The required response is the number of lines in the entries that include the word "noTarget", with nothing added.

________

/-- The fields of a class rule write, after table id and index (R50). -/
def readRuleFields (f : List Byte) : ClassRuleFields where
  proto := field f 0 1
  rLo := field f 1 2
  rHi := field f 3 2
  lLo := field f 5 2
  lHi := field f 7 2
  sLo := field f 9 2
  sHi := field f 11 2
  profile := field f 13 1
  cls := field f 14 1
  essential := bitAt f 15 0
  pin := bitAt f 16 0

/-- The fields of a backhaul window write (R76). The owner's byte stands in every write, and is ignored in a BEACON or OPEN
window's (DESIGN CHOICE, log 39). -/
def readWindowFields (f : List Byte) : WindowFields where
  start := field f 0 2
  length := field f 2 2
  kind := field f 4 1
  owner := field f 5 1
  mask := field f 6 1
  k := field f 7 1
  c := field f 8 1

/-- The fields of a profile write (R128): any subset. -/
def readProfileFields (l : List (Option (List Byte))) : ProfileFields where
  default := nthNum l 0
  daily := (l[1]?.join).map (numsOf 2 7)
  fallback := nthNum l 2
  exhausted := nthNum l 3
  matrix := (l[4]?.join).map (actionsOf 4)

/-- The fields of a schedule window write (R129). -/
def readSchedFields (f : List Byte) : SchedWindowFields where
  profile := field f 0 1
  start := field f 1 2
  stop := field f 3 2
  kind := field f 5 1

/-- The widths of a profile's fields in their table's order (R128). -/
abbrev profileWidths : List Nat := [1, 14, 2, 1, 8]

/-- A WRITE ENTRY by table id (10.7); `p` are all its parameters. -/
def decodeWriteEntry (h : ReqHead) (p : List Byte) : Decoded :=
  let index := field p 1 2
  let f := p.drop 3
  match field p 0 1 with
  | 1 => .row (.writeEntryClassRule (needs h p 20) index (readRuleFields f))
  | 2 => .row (.writeEntryFlow (needs h p 3) index)
  | 3 => .row (.writeEntryBackhaulWindow (needs h p 12) false index (readWindowFields f))
  | 4 => .row (.writeEntryBackhaulWindow (needs h p 12) true index (readWindowFields f))
  | 5 => .row (.writeEntryPeer (needs h p 7) index (field f 0 2) (field f 2 2))
  | 6 => .row (.writeEntryStation (needs h p 3) index)
  | 7 => .row (.writeEntryContext (needs h p 3) index)
  | 8 => .row (.writeEntryMembership (needs h p 10) false index (addrAt f 0) (field f 6 1))
  | 9 => .row (.writeEntryMembership (needs h p 10) true index (addrAt f 0) (field f 6 1))
  | 10 => let r := subsetAt profileWidths p 3
          .row (.writeEntryProfile { h with short := r.1 } false index (readProfileFields r.2))
  | 11 => let r := subsetAt profileWidths p 3
          .row (.writeEntryProfile { h with short := r.1 } true index (readProfileFields r.2))
  | 12 => .row (.writeEntryScheduleWindow (needs h p 9) false index (readSchedFields f))
  | 13 => .row (.writeEntryScheduleWindow (needs h p 9) true index (readSchedFields f))
  | _ => .noTarget h 5

/-- A COMMIT by target (10.7). -/
def decodeCommit (h : ReqHead) (p : List Byte) : Decoded :=
  match field p 0 1 with
  | 1 => .row (.commitWindowTable (needs h p 2) (field p 1 1))
  | 2 => .row (.commitScheduleTables (needs h p 2) (field p 1 1))
  | _ => .noTarget (needs h p 2) 7

/-- A DISCARD by target (10.7). It needs the target's byte alone: a method that follows is not read (DESIGN CHOICE,
log 44). -/
def decodeDiscard (h : ReqHead) (p : List Byte) : Decoded :=
  match field p 0 1 with
  | 1 => .row (.discardWindowTable (needs h p 1))
  | 2 => .row (.discardScheduleTables (needs h p 1))
  | _ => .noTarget (needs h p 1) 8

________

- Expected answer: 3